> _Task directions_:
Please keep to the lines below from the one with "decide (acc = 1 ↔ (a = 0 ∧ b = 0)) &&" through the one with "match rnd with", and restate them word for word, ends included.

> _Task material_:
^^^^^^^^
-- ==== Sys2Proof/Machine/Formats.lean ====
section
/-! DEFINITION. Operand format codes (03 R69), format slots (R80, R81), packing of narrow elements (R75, R76), and conversion of one element to and from a slot's element format (05 R138 to R140; 13 R348). -/

namespace Sys2Proof.Machine

/-- What the elements of a format code are (R69, R70, R74). -/
inductive Elem where
  | float (f : Fmt)
  | int (bits : Nat) (signed : Bool)
deriving DecidableEq, Repr

/-- How a format code is scaled (R77, R78). -/
inductive Scale where
  | none | shift | vector | tile
deriving DecidableEq, Repr

/-- The kinds of R69. -/
inductive Kind where
  | float | integer | scaledInt
deriving DecidableEq, Repr

/-- The elements, scaling and kind of a format code from 0 to 27 (R69). -/
def formatOf (code : Nat) : Option (Elem × Scale) :=
  match code with
  | 0 => some (.float fp64, .none)
  | 1 => some (.float fp32, .none)
  | 2 => some (.float fp16, .none)
  | 3 => some (.float bf16, .none)
  | 4 => some (.float e4m3, .none)
  | 5 => some (.float e5m2, .none)
  | 6 => some (.float e3m2, .none)
  | 7 => some (.float e2m3, .none)
  | 8 => some (.float e2m1, .none)
  | 9 => some (.int 16 true, .none)
  | 10 => some (.int 8 true, .none)
  | 11 => some (.int 8 false, .none)
  | 12 => some (.int 4 true, .none)
  | 13 => some (.int 4 false, .none)
  | 14 => some (.float e4m3, .shift)
  | 15 => some (.float e5m2, .shift)
  | 16 => some (.float e3m2, .shift)
  | 17 => some (.float e2m3, .shift)
  | 18 => some (.float e2m1, .shift)
  | 19 => some (.int 8 true, .shift)
  | 20 => some (.int 4 true, .shift)
  | 21 => some (.float e4m3, .vector)
  | 22 => some (.float e4m3, .tile)
  | 23 => some (.float e5m2, .vector)
  | 24 => some (.float e5m2, .tile)
  | 25 => some (.int 8 true, .vector)
  | 26 => some (.int 8 true, .tile)
  | 27 => some (.float e2m1, .vector)
  | _ => none

/-- The element of a code; of a reserved code, that of code 1 (a launch with one is rejected, R82). -/
def elemOf (code : Nat) : Elem := ((formatOf code).map (·.1)).getD (.float fp32)

def scaleOf (code : Nat) : Scale := ((formatOf code).map (·.2)).getD .none

/-- The element's width in bits. -/
def Elem.width (e : Elem) : Nat :=
  match e with
  | .float f => f.ebits + f.mbits + 1
  | .int n _ => n

def kindOf (code : Nat) : Kind :=
  match elemOf code, scaleOf code with
  | .float _, _ => .float
  | .int _ _, .none => .integer
  | .int _ _, .shift => .scaledInt
  | .int _ _, .vector => .scaledInt
  | .int _ _, .tile => .scaledInt

/-- Whether a code has FP32 scales (R78). -/
def fp32Scaled (code : Nat) : Bool :=
  match scaleOf code with
  | .none => false
  | .shift => false
  | .vector => true
  | .tile => true

/-- The fields of a format slot (R80). -/
def slotA (s : Word) : Nat := bits s.toNat 4 0
def slotB (s : Word) : Nat := bits s.toNat 9 5
def slotAcc (s : Word) : Nat := bits s.toNat 11 10
def slotRnd (s : Word) : Nat := bits s.toNat 14 12
def slotSat (s : Word) : Bool := s.getLsbD 15
def slotZskip (s : Word) : Bool := s.getLsbD 16

/-- Whether a slot is valid (R81). -/
def slotValid (s : Word) : Bool :=
  let a := slotA s
  let b := slotB s
  let acc := slotAcc s
  decide (s.toNat / 2 ^ 17 = 0) && decide (a ≤ 27) && decide (b ≤ 27) && decide (acc ≠ 3) && decide (slotRnd s < 6) &&
    decide ((elemOf a).width = (elemOf b).width) &&
    decide ((kindOf a = .integer) ↔ (kindOf b = .integer)) &&
    !(decide (scaleOf a = .shift) && fp32Scaled b) && !(fp32Scaled a && decide (scaleOf b = .shift)) &&
    decide (acc = 1 ↔ (a = 0 ∧ b = 0)) &&
    decide (acc = 2 ↔ (kindOf a = .integer ∧ kindOf b = .integer))

/-- The rounding mode that a slot names, with the word that a stochastic one uses (R80, R84). -/
def modeOf (rnd : Nat) (w : BitVec 16) : Mode :=
  match rnd with
  | 0 => .rne
  | 1 => .rz
  | 2 => .rup
  | 3 => .rdn
  | 4 => .rna
  | _ => .rstoch w

/-- The range of an integer element (R74). -/
def intRange (n : Nat) (sgn : Bool) : Int × Int :=
  if sgn then (-(2 ^ (n - 1)), 2 ^ (n - 1) - 1) else (0, 2 ^ n - 1)

/-- The value of an element's code (R71, R74). -/
def Elem.value (e : Elem) (code : Nat) : FVal :=
  match e with
  | .float f => f.value code
  | .int n sgn => ofInt (if sgn then signed n code else ((code % 2 ^ n : Nat) : Int))

/-- Converts a value to an element (R83 to R87): its code and flags. -/
def Elem.convert (e : Elem) (mode : Mode) (sat : Bool) (v : FVal) : Nat × FFlags :=
  match e with
  | .float f => f.convert mode sat v
  | .int n sgn =>
    let r := toRange mode (intRange n sgn).1 (intRange n sgn).2 v
    ((r.1 % 2 ^ n).toNat, r.2)

/-- The product of a value and an FP32 scale as R139 and R140 take it: exact, its NaN quiet, NV for 0 × ∞ and for a signalling factor. -/
def scaled (v : FVal) (scale : Word) : FVal × FFlags :=
  let p := exactMul v (fp32.value scale.toNat)
  (p.v, p.flags)

/-- Whether a slot rounds stochastically (R80), and so draws one word for each element (R84). -/
def stochastic (s : Word) : Bool := decide (slotRnd s = 5)

/-- Bytes that n packed elements take (R75, R76). -/
def packedBytes (width n : Nat) : Nat :=
  if width = 6 then 3 * ((n + 3) / 4) else (width * n + 7) / 8

/-- Element `i` of packed bytes (R75, R76). -/
def packedGet (width : Nat) (bs : List Byte) (i : Nat) : Nat :=
  if width = 6 then
    leNat (slice bs (3 * (i / 4)) 3) / 2 ^ (6 * (i % 4)) % 64
  else if width = 4 then
    leNat (slice bs (i / 2) 1) / 2 ^ (4 * (i % 2)) % 16
  else leNat (slice bs (width / 8 * i) (width / 8))

/-- Packs elements into bytes, unused bits zero (R75, R76). -/
def packElems (width : Nat) (es : List Nat) : List Byte :=
  let total := ((List.range es.length).foldl (fun (acc : Nat) i =>
    let at_ := if width = 6 then 24 * (i / 4) + 6 * (i % 4) else width * i
    acc + es.getD i 0 * 2 ^ at_) 0)
  leBytes (packedBytes width es.length) total

/-- Elements that one packed register holds (R138). -/
def perRegister (width : Nat) : Nat :=
  match width with
  | 4 => 8
  | 6 => 4
  | 8 => 4
  | 16 => 2
  | _ => 1

/-- One round of Philox4x32 (R143). -/
def philoxRound (c : Nat × Nat × Nat × Nat) (k0 k1 : Nat) : Nat × Nat × Nat × Nat :=
  let p := 0xD2511F53 * c.1
  let q := 0xCD9E8D57 * c.2.2.1
  (((q / 2 ^ 32) ^^^ c.2.1) ^^^ k0, q % 2 ^ 32, ((p / 2 ^ 32) ^^^ c.2.2.2) ^^^ k1, p % 2 ^ 32)

/-- The rounds that are left, with the key of the next one. -/
def philoxFrom : Nat → Nat × Nat × Nat × Nat → Nat → Nat → Nat × Nat × Nat × Nat
  | 0, c, _, _ => c
  | n + 1, c, k0, k1 =>
    philoxFrom n (philoxRound c k0 k1) ((k0 + 0x9E3779B9) % 2 ^ 32) ((k1 + 0xBB67AE85) % 2 ^ 32)

/-- Word N of a generator's stream (R143). -/
def Gen.word (g : Gen) : BitVec 16 :=
  let blk := g.n.toNat / 8
  let y := philoxFrom 10 (blk % 2 ^ 32, blk / 2 ^ 32, g.stream.toNat % 2 ^ 32, g.stream.toNat / 2 ^ 32)
    (g.key.toNat % 2 ^ 32) (g.key.toNat / 2 ^ 32)
  let all := y.1 + y.2.1 * 2 ^ 32 + y.2.2.1 * 2 ^ 64 + y.2.2.2 * 2 ^ 96
  BitVec.ofNat 16 (all / 2 ^ (16 * (g.n.toNat % 8)))

/-- Draws one word (R143). -/
def Gen.draw (g : Gen) : BitVec 16 × Gen := (g.word, { g with n := g.n + 1 })

/-- Draws a word only where the rounding is stochastic (R84, R146). -/
def Gen.drawIf (b : Bool) (g : Gen) : BitVec 16 × Gen := if b then g.draw else (0, g)

end Sys2Proof.Machine
end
^^^^^^^^
> _Finished exercise_:
    decide (acc = 1 ↔ (a = 0 ∧ b = 0)) &&
    decide (acc = 2 ↔ (kindOf a = .integer ∧ kindOf b = .integer))

/-- The rounding mode that a slot names, with the word that a stochastic one uses (R80, R84). -/
def modeOf (rnd : Nat) (w : BitVec 16) : Mode :=
  match rnd with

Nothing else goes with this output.